# my first pics after 3 and 5 weeks



## harmy (Aug 12, 2007)

i now its not much to different but you can see slight changes which i think are good


----------



## harmy (Aug 12, 2007)

the first three are when i started and the last three are after 5 weeks


----------



## crazycal1 (Sep 21, 2005)

i can see a difference too bud-

nice one!


----------



## JayCee2 (Aug 10, 2006)

yep with cal can defo see progress there mate keep it up


----------



## CMinOZ (Apr 13, 2007)

Looking much better, certainly when you compare the photo's side by side, you can see that the BF has shifted. Now you can start eating and add some lean mass as well.

Good work and keep it up.


----------



## Tall (Aug 14, 2007)

Good work mate - keep it up.


----------



## Guest (Sep 5, 2007)

Can't see the dif myself apart from the light is a lot brighter and your a lot closer to the camera on the second pic. However 3 to 5 weeks is far to soon to see a difference in my opinion.

Non the less dude keep up the hard work.


----------



## Guest (Sep 5, 2007)

y can every1 else see a difference apart from you ali....i think you need your eyes tested buddy....


----------



## Guest (Sep 5, 2007)

hey dude, just giving an honest opinion, yes there is a dif, but i honestly think its down to the difference in lighting. I really dont think 3 to 5 weeks is enough time to see any difference. Im not into patting people on the backs and saying yeah looking good whatever, i just say how i see it and always have done and will continue to do so when poeple put there pics up for coments.

anyway id of thought u would of disapeared by now as you were going on a cut.


----------



## mrhulahoop (Oct 29, 2006)

Yeah, appears to be a bit of difference, keep up the good work. Maybe post some picks up in 5 months....the difference should be more obvious.


----------



## Tall (Aug 14, 2007)

Ali M said:


> hey dude, just giving an honest opinion, yes there is a dif, but i honestly think its down to the difference in lighting. I really dont think 3 to 5 weeks is enough time to see any difference. Im not into patting people on the backs and saying yeah looking good whatever, i just say how i see it and always have done and will continue to do so when poeple put there pics up for coments.
> 
> anyway id of thought u would of disapeared by now as you were going on a cut.


PMSL @ Ali.

Harmy as CM said you've dropped a bit of fat and improved a bit in definition around the pecs IMHO.

Don't worry too much about photos - once a month should do for your personal tracking IMHO. Keep lifting and try and make sure you are eating right - it will come in time.

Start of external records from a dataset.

theorem commitDecoder_keeps {bb : Base} (s : State) (p : Nat) (d : Nat) (base : Nat) (size : Nat) (lock : Bool) (h_s : Keeps bb s) (hqr : ¬ bb.q.regs := by assumption) : Keeps bb (commitDecoder s p d base size lock) := by
  unfold commitDecoder
  repeat' first | with_reducible assumption | intro _ | (extract_lets +onlyGivenNames z; refine (fun (hz : Keeps bb z) => ?_) ?_; clear_value z; revert z; intro _ _; rotate_left; unfold z; clear z; rotate_left) | (extract_lets +onlyGivenNames z; refine (fun (hz : Keeps bb z.1) => ?_) ?_; clear_value z; revert z; intro _ _; rotate_left; unfold z; clear z; rotate_left) | (extract_lets +onlyGivenNames z; refine (fun (hz : Keeps bb z) => ?_) ?_; revert z; intro _ _; rotate_left; unfold z; clear z; rotate_left) | (extract_lets +onlyGivenNames z; revert z; intro _) | (simp only [Keeps.mk_iff]; with_reducible apply Keeps.upd) | with_reducible apply Keeps.withState | with_reducible apply State.putRegBit_keeps | with_reducible apply Keeps.withSome

theorem execHdmDecoderCommit_moves {qm qf qp : Prop} (dt : Nat) (port : Nat) (decoder : Nat) (base : Nat) (size : DecoderSize) (s : State) : Moves ⟨qm, qf, False, qp⟩ dt s (execHdmDecoderCommit dt port decoder base size s) := by
  unfold execHdmDecoderCommit
  refine run_moves ?_
  intro bb s hb h_s
  have hqr : ¬ bb.q.regs := by rw [hb]; exact id
  try dsimp -zeta only
  repeat' first | with_reducible assumption | intro _ | with_reducible apply commitDecoder_keeps | with_reducible apply run_keeps | with_reducible apply Keeps.ite | split

end Sys2Proof.Machine
end

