-- ==== Sys2Proof/Laws/Keeps/Management.lean ====
section
/-! SUPPORT. Every operation and meaning of Machine/Management.lean keeps what `Keeps` says. -/
set_option linter.all false
set_option Elab.async false
namespace Sys2Proof.Machine

theorem policeKdp_keeps {bb : Base} (s : State) (h_s : Keeps bb s)  : Keeps bb (policeKdp s).1 := by
  unfold policeKdp
  repeat' first | with_reducible assumption | intro _ | (extract_lets +onlyGivenNames z; refine (fun (hz : Keeps bb z) => ?_) ?_; clear_value z; revert z; intro _ _; rotate_left; unfold z; clear z; rotate_left) | (extract_lets +onlyGivenNames z; refine (fun (hz : Keeps bb z.1) => ?_) ?_; clear_value z; revert z; intro _ _; rotate_left; unfold z; clear z; rotate_left) | (extract_lets +onlyGivenNames z; refine (fun (hz : Keeps bb z) => ?_) ?_; revert z; intro _ _; rotate_left; unfold z; clear z; rotate_left) | (extract_lets +onlyGivenNames z; revert z; intro _) | (simp only [Keeps.mk_iff]; with_reducible apply Keeps.upd) | with_reducible apply Keeps.ite | split

theorem policeFrame_keeps {bb : Base} (s : State) (h_s : Keeps bb s)  : Keeps bb (policeFrame s).1 := by
  unfold policeFrame
  repeat' first | with_reducible assumption | intro _ | (extract_lets +onlyGivenNames z; refine (fun (hz : Keeps bb z) => ?_) ?_; clear_value z; revert z; intro _ _; rotate_left; unfold z; clear z; rotate_left) | (extract_lets +onlyGivenNames z; refine (fun (hz : Keeps bb z.1) => ?_) ?_; clear_value z; revert z; intro _ _; rotate_left; unfold z; clear z; rotate_left) | (extract_lets +onlyGivenNames z; refine (fun (hz : Keeps bb z) => ?_) ?_; revert z; intro _ _; rotate_left; unfold z; clear z; rotate_left) | (extract_lets +onlyGivenNames z; revert z; intro _) | (simp only [Keeps.mk_iff]; with_reducible apply Keeps.upd) | with_reducible apply Keeps.ite | split

theorem policedFrame_keeps {bb : Base} (s : State) (f : State → State) (h_s : Keeps bb s) (h_f : ∀ y0, Keeps bb y0 → Keeps bb (f y0)) (hqr : ¬ bb.q.regs := by assumption) : Keeps bb (policedFrame s f) := by
  unfold policedFrame
  repeat' first | with_reducible assumption | intro _ | (extract_lets +onlyGivenNames z; refine (fun (hz : Keeps bb z) => ?_) ?_; clear_value z; revert z; intro _ _; rotate_left; unfold z; clear z; rotate_left) | (extract_lets +onlyGivenNames z; refine (fun (hz : Keeps bb z.1) => ?_) ?_; clear_value z; revert z; intro _ _; rotate_left; unfold z; clear z; rotate_left) | (extract_lets +onlyGivenNames z; refine (fun (hz : Keeps bb z) => ?_) ?_; revert z; intro _ _; rotate_left; unfold z; clear z; rotate_left) | (extract_lets +onlyGivenNames z; revert z; intro _) | with_reducible apply State.count1_keeps | with_reducible apply policeFrame_keeps | with_reducible apply h_f | with_reducible apply Keeps.ite | split

theorem acceptKdp_keeps {bb : Base} (s : State) (ip : Nat) (port : Nat) (bs : List Byte) (h_s : Keeps bb s)  : Keeps bb (acceptKdp s ip port bs) := by
  unfold acceptKdp
  repeat' first | with_reducible assumption | intro _ | (extract_lets +onlyGivenNames z; refine (fun (hz : Keeps bb z) => ?_) ?_; clear_value z; revert z; intro _ _; rotate_left; unfold z; clear z; rotate_left) | (extract_lets +onlyGivenNames z; refine (fun (hz : Keeps bb z.1) => ?_) ?_; clear_value z; revert z; intro _ _; rotate_left; unfold z; clear z; rotate_left) | (extract_lets +onlyGivenNames z; refine (fun (hz : Keeps bb z) => ?_) ?_; revert z; intro _ _; rotate_left; unfold z; clear z; rotate_left) | (extract_lets +onlyGivenNames z; revert z; intro _) | (simp only [Keeps.mk_iff]; with_reducible apply Keeps.upd) | with_reducible apply Keeps.ite | split
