/-- A host's port. -/
def HostSource.wf : HostSource → Bool
  | .port p => portOk p
  | .pbr p spid => portOk p && pbrOk spid

/-- An M2S request. -/
def HostReq.wf (m : HostReq) : Bool := fits 16 m.tag && fits 64 m.addr

/-- An M2S request with data: one line and its byte mask. -/
def HostRwd.wf (m : HostRwd) : Bool := fits 16 m.tag && fits 64 m.addr && decide (m.data.length = 64) && fits 64 m.mask

/-- An M2S back-invalidate response: the state kept is I, S or E. -/
def HostBirsp.wf (m : HostBirsp) : Bool := m.state.all (fun n => decide (n ≤ 2)) && fits 64 m.addr

/-- A fabric message: at least one target, and its header within its length. -/
def FabricMsg.wf (m : FabricMsg) : Bool :=
  !m.targets.isEmpty && m.targets.all (fun t => egressOk t.egress) && decide (0 < m.len) && decide (m.headerBytes ≤ m.len) && fits 16 m.requester
    && ldOk m.ld && m.dpid.elim true (fits 12)

/-- A whole line. -/
def StoredLine.wf (l : StoredLine) : Bool := decide (l.data.length = 64) && fits 12 l.tag

/-- Symbol errors of an 80-byte codeword (R198). -/
def DramErrors.wf (e : DramErrors) : Bool :=
  e.flips.all (fun f => decide (f.1 < 80)) && e.place.all (fits 32) && e.settles.all (fun w => decide (w.length = 80))

/-- A row of a bank. -/
def SpareRow.wf (r : SpareRow) : Bool := dramOk r.channel && fits 6 r.bank && fits 16 r.row

/-- The window of a tenancy. -/
def WindowId.wf : WindowId → Bool
  | .ten t => tenancyOk t
  | _ => true

/-- A coherence message: its fields fit the words of R170, its data is one line or nothing. -/
def CohMsg.wf (m : CohMsg) : Bool :=
  fits 6 m.kind && fits 3 m.tc && keyOk m.key && fits 16 m.tag && fits 16 m.epoch && fits 64 m.mask && (m.data.isEmpty || decide (m.data.length = 64))

/-- A snoop's target. -/
def SnoopTarget.wf : SnoopTarget → Bool
  | .proxy n => engineOk n
  | .agent a => agentOk a

/-- Who asks for a line. -/
def Requester.wf : Requester → Bool
  | .agent a => agentOk a
  | .switch n => switchOk n
  | .device => true

/-- A Col engine's load. -/
def EngineLoad.wf (l : EngineLoad) : Bool := engineOk l.engine && percentOk l.percent

/-- A lane's report: requests 0 to 2 (R182). -/
def LaneReport.wf (r : LaneReport) : Bool := decide (r.reqPre ≤ 2) && decide (r.reqPost ≤ 2)

/-- What a host read brings: at most 4 KiB. -/
def HostReadResult.wf : HostReadResult → Bool
  | .data bs => byteLimit 4096 bs
  | _ => true

/-- What a source access brings. -/
def SourceResult.wf (r : SourceResult) : Bool := r.host.wf

/-- A counter element. -/
def CounterElem.wf (e : CounterElem) : Bool := fits 24 e.object && elemOk e.element

/-- Bytes of the 64 MiB boot flash. -/
def FlashPatch.wf (p : FlashPatch) : Bool := decide (p.offset + p.bytes.length ≤ 2 ^ 26)
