/-- Settles O40: the clause of each command is its lemma above, with `u` the state after the time passed. A command that judges
takes the branch its operands name; the refresh of keys is one write of an object, and the attention button acts on every
downstream port (R96, R100). The clauses prove the model's readings in the assumption log: entry 6 (DOE), entry 23 (PBR flits
that are not the device's own) and entry 40 (FLR, decoders). -/
theorem edgeLinksComplete : Obligations.EdgeLinksComplete := by
  rintro dt s _ rfl hrun
  exact ⟨fun _ _ => exec_hostPerst_resets hrun,
    fun _ => exec_perstDeassert_releases hrun,
    fun _ => exec_functionLevelReset_resets hrun,
    fun _ _ => exec_edgeLinkUp_comesUp hrun,
    fun _ _ _ hmay hwidth _ => exec_edgeLinkUp_fabricComesUp hrun hmay hwidth,
    fun _ _ _ => exec_edgeLinkUp_fabricIdles hrun,
    fun _ => exec_fabricRetrain_trains hrun,
    fun _ _ hhost hup hknown => (exec_hostLinkDown_goesDown hrun hhost hup).trans (congrArg _ (if_neg hknown)),
    fun _ hhost hup => (exec_hostLinkDown_goesDown hrun hhost hup).trans (congrArg _ (if_pos rfl)),
    fun _ _ => exec_graceExpiry_declaresDead hrun,
    fun _ => exec_downstreamLinkDown_goesDown hrun,
    fun _ _ _ _ _ => exec_ldIdentityRead_judges hrun,
    fun _ _ hhost hfirst hlast hbinding =>
      (exec_bindComplete_completes hrun hhost hfirst hlast).trans (congrArg _ (if_pos hbinding)),
    fun _ _ hhost hfirst hlast hunbinding => (exec_bindComplete_completes hrun hhost hfirst hlast).trans
      (congrArg _ ((if_neg (by omega)).trans (if_pos hunbinding))),
    fun _ => exec_ideIntegrityFail_failsStream hrun,
    fun _ => exec_ideKeyExchangeDone_securesLink hrun,
    fun _ _ => exec_ideKeyExchangeDone_addsStream hrun,
    fun _ _ _ => run_serveWrite_wrote hrun,
    fun _ _ _ => exec_pbrFlit_delivers hrun,
    fun _ _ _ _ => exec_pbrFlit_converts hrun,
    fun _ _ _ => exec_pbrFlit_drops hrun,
    fun _ _ _ _ _ => exec_hdmDecoderCommit_commits hrun,
    fun _ => exec_fabricLinkDown_goesDown hrun,
    fun _ hdown => run_tested hrun _ hdown,
    fun _ _ _ => exec_doeRequest_answers hrun,
    exec_ethLinkDown_raises hrun⟩

end Sys2Proof.Machine
end

section
/-! What the commands of the egress scheduler answer while the block runs (O43). -/
namespace Sys2Proof.Machine

section Running
variable {dt : Nat} {s : State} (hrun : s.phase = .running)
include hrun

/-- An egress port that selects brings its eligible queues up to date and serves the TC7 queue whose turn it is, past the
shapers (R152). -/
theorem exec_egressSelect_sendsTc7 {egress q : Nat} {blocked : List LinkChannel} (hselects : selects (s.advance dt) egress = true)
    (htc7 : tc7Queue (refreshEligible (s.advance dt) blocked egress) blocked egress = some q) :
    exec (.egressSelect dt egress blocked) s
      = .next (sendFrom (refreshEligible (s.advance dt) blocked egress) blocked egress q false) := by
  show execEgressSelect dt egress blocked s = _
  rw [execEgressSelect, run_next _ hrun, if_neg (by rw [hselects]; decide)]
  simp only [htc7]

/-- Without a TC7 queue the port shaper decides on the queue that is served next by weighted fair queueing: its message is held
and the cycles of the hold are counted, or it goes out and the hold ends (R152, R153, R161). -/
theorem exec_egressSelect_shapes {egress q : Nat} {blocked : List LinkChannel} {t : State}
    (hselects : selects (s.advance dt) egress = true) (hfresh : t = refreshEligible (s.advance dt) blocked egress)
    (hnone : tc7Queue t blocked egress = none) (hfair : fairQueue t egress = some q) :
    exec (.egressSelect dt egress blocked) s
      = .next (if portHeld t egress then settleShaped t egress true
          else sendFrom (settleShaped t egress false) blocked egress q true) := by
  subst hfresh
  show execEgressSelect dt egress blocked s = _
  rw [execEgressSelect, run_next _ hrun, if_neg (by rw [hselects]; decide)]
  simp only [hnone, hfair]

/-- A queue that holds entries and becomes eligible at its port takes its tags (R153, R154). -/
theorem exec_queueEligible_takesTags {queue e : Nat}
    (hport : ((s.advance dt).basin.entries.find? (fun x => x.queue == queue)).map (fun x => x.egress) = some e)
    (hnow : eligibleNow (s.advance dt) [] e queue = true) (hnew : (s.advance dt).sched.eligible.contains queue = false) :
    exec (.queueEligible dt queue) s = .next (onEligible e (s.advance dt) queue) := by
  show execQueueEligible dt queue s = _
  rw [execQueueEligible, run_next _ hrun, withSome_some _ hport, if_pos (by rw [hnow, hnew]; rfl)]

/-- Once no queue of a group holds a cell, the rebind that waits for them takes effect (R151). -/
theorem exec_groupRebindDone_rebinds {group : Nat} (hidle : (s.advance dt).groupBusy group = false) :
    exec (.groupRebindDone dt group) s = .next (rebindNow (s.advance dt) group) := by
  show execGroupRebindDone dt group s = _
  rw [execGroupRebindDone, run_next _ hrun, if_neg (by rw [hidle]; decide)]

end Running

/-- Settles O43: the clause of each command is its lemma above, with `u` the state after the time passed. A selection without a
TC7 queue takes the branch of the port shaper; a shaper write is one write of an object (R157, R158). -/
theorem schedulerComplete : Obligations.SchedulerComplete := by
  rintro dt s _ rfl hrun
  exact ⟨fun _ _ _ _ hselects hfresh => hfresh ▸ exec_egressSelect_sendsTc7 hrun hselects,
    fun _ _ _ _ hselects hfresh hnone hfair hfree =>
      (exec_egressSelect_shapes hrun hselects hfresh hnone hfair).trans (congrArg _ (if_neg (ne_true_of_eq_false hfree))),
    fun _ _ _ _ hselects hfresh hnone hfair hheld =>
      (exec_egressSelect_shapes hrun hselects hfresh hnone hfair).trans (congrArg _ (if_pos hheld)),
    fun _ _ => exec_queueEligible_takesTags hrun,
    fun _ _ _ => run_serveWrite_wrote hrun,
    fun _ _ _ => run_serveWrite_wrote hrun,
    fun _ => exec_groupRebindDone_rebinds hrun⟩

end Sys2Proof.Machine
end

section
/-! The invariant of every step (O6), and which commands complete (O3). -/
namespace Sys2Proof.Machine

/-! ### The invariant of a step -/

/-- The invariant: every store is in canonical form, and the last reset does not lie in the future. -/
def State.sound (s : State) : Prop := s.wf ∧ s.resetAt ≤ s.now

/-- What keeps what `Keeps` says keeps the invariant. -/
theorem Keeps.sound {b : Base} {t : State} (hkeeps : Keeps b t) (hsound : b.st.sound) : t.sound :=
  ⟨hkeeps.wf hsound.1, hkeeps.reset hsound.2⟩

/-- The time that passes only moves the present further from the last reset. -/
theorem State.sound.advance {s : State} (hsound : s.sound) (dt : Nat) : (s.advance dt).sound :=
  ⟨State.advance_wf hsound.1 dt, Nat.le_add_right_of_le hsound.2⟩

/-- A command that completes keeps the invariant, for it keeps what `Keeps` says from the state after its time passed. -/
theorem exec_sound {c : Instr} {s t : State} (hsound : s.sound) (h : exec c s = .next t) : t.sound :=
  (exec_moves c s t h).sound (hsound.advance (cmdTime c))

/-- What the block does by itself keeps the invariant. -/
theorem idleTick_sound {s : State} (hsound : s.sound) : (idleTick s).sound :=
  (idleTick_keeps s (Keeps.refl s ⟨False, False, False, False⟩)).sound hsound

/-- Settles O6: on an empty queue the step is what the block does by itself, else it is the command at the front, from a
state whose queue alone differs. Canonical form and the moment of the last reset are the model's representation; the
memory is that of R195, the registers those of R34. -/
theorem stepKeepsTheInvariant : Obligations.StepKeepsTheInvariant := by
  intro s t hsound h
  cases hq : s.pending with
  | nil =>
    rw [step_nil hq] at h
    cases h
    exact idleTick_sound hsound
  | cons c rest =>
    rw [step_cons hq] at h
    exact exec_sound (s := { s with pending := rest }) hsound h

/-! ### Which commands complete -/

/-- At an address that does not exist a Steppe command faults, and no time passes (R195). -/
theorem atSteppe_outside {dt a : Nat} {s : State} (f : State → State) (h : steppeEnd ≤ a) :
    atSteppe dt a s f = .fault .noSuchAddress :=
  if_neg h.not_gt

/-- A command of the always-on block or of the supply completes in every phase (R18). -/
theorem exec_alwaysOn {c : Instr} (haon : alwaysOn c = true) : ∃ f, ∀ s, exec c s = runAon (cmdTime c) s f := by
  cases c with
  | resetSlotTurnoff | vddAuxLow | powerOnResetRelease | internalResetRelease => exact ⟨_, fun _ => by unfold exec; rfl⟩
  | _ => cases haon

/-- A command that names no Steppe address past the end completes: whichever block it belongs to, its frame answers a next
state. -/
theorem exec_completes {c : Instr} (s : State) (hinside : offSteppe c = false) : ∃ t, exec c s = .next t := by
  cases haon : alwaysOn c with
  | true =>
    obtain ⟨f, hf⟩ := exec_alwaysOn haon
    exact ⟨_, hf s⟩
  | false =>
    obtain ⟨-, f, hf⟩ | ⟨-, f, hf⟩ := exec_frame haon hinside
    · exact ⟨_, hf s⟩
    · exact ⟨_, hf s⟩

Ali - you gave an honest opinion which is fair enough, after all people do post things up in order to receive an opinion.

And just because I have an opinion doesn't make me right more so that Ali or anyone else, thats the joy of an opinion - Ali at least backed up what his opinion with his reason.

Ahhh the fun of internet message boards


----------



## Guest (Sep 5, 2007)

Still here mate. I'm not on a cut. Just want to lose my bodyfat. Get it to 10 percent. I dont want to be fat like you. I want the more athlete look and not the fat beast look. I do the work myself. Not like some others on here, know what i mean.


----------



## Guest (Sep 5, 2007)

Still here mate. I'm not on a cut. Just want to lose my bodyfat. Get it to 10 percent. I dot want to be fat like you. I want the more athlete look and not the fat beast look. I do the work myself. Not like some others on here, know what i mean.


----------



## Tall (Aug 14, 2007)

10stMUSCLEMAN said:


> ... I'm not on a cut. Just want to lose my bodyfat. Get it to 10 percent ...


Lol... That would be cutting then mate...


----------



## Guest (Sep 5, 2007)

10stMUSCLEMAN said:


> Still here mate. I'm not on a cut. Just want to lose my bodyfat. Get it to 10 percent. I dot want to be fat like you. I want the more athlete look and not the fat beast look. I do the work myself. Not like some others on here, know what i mean.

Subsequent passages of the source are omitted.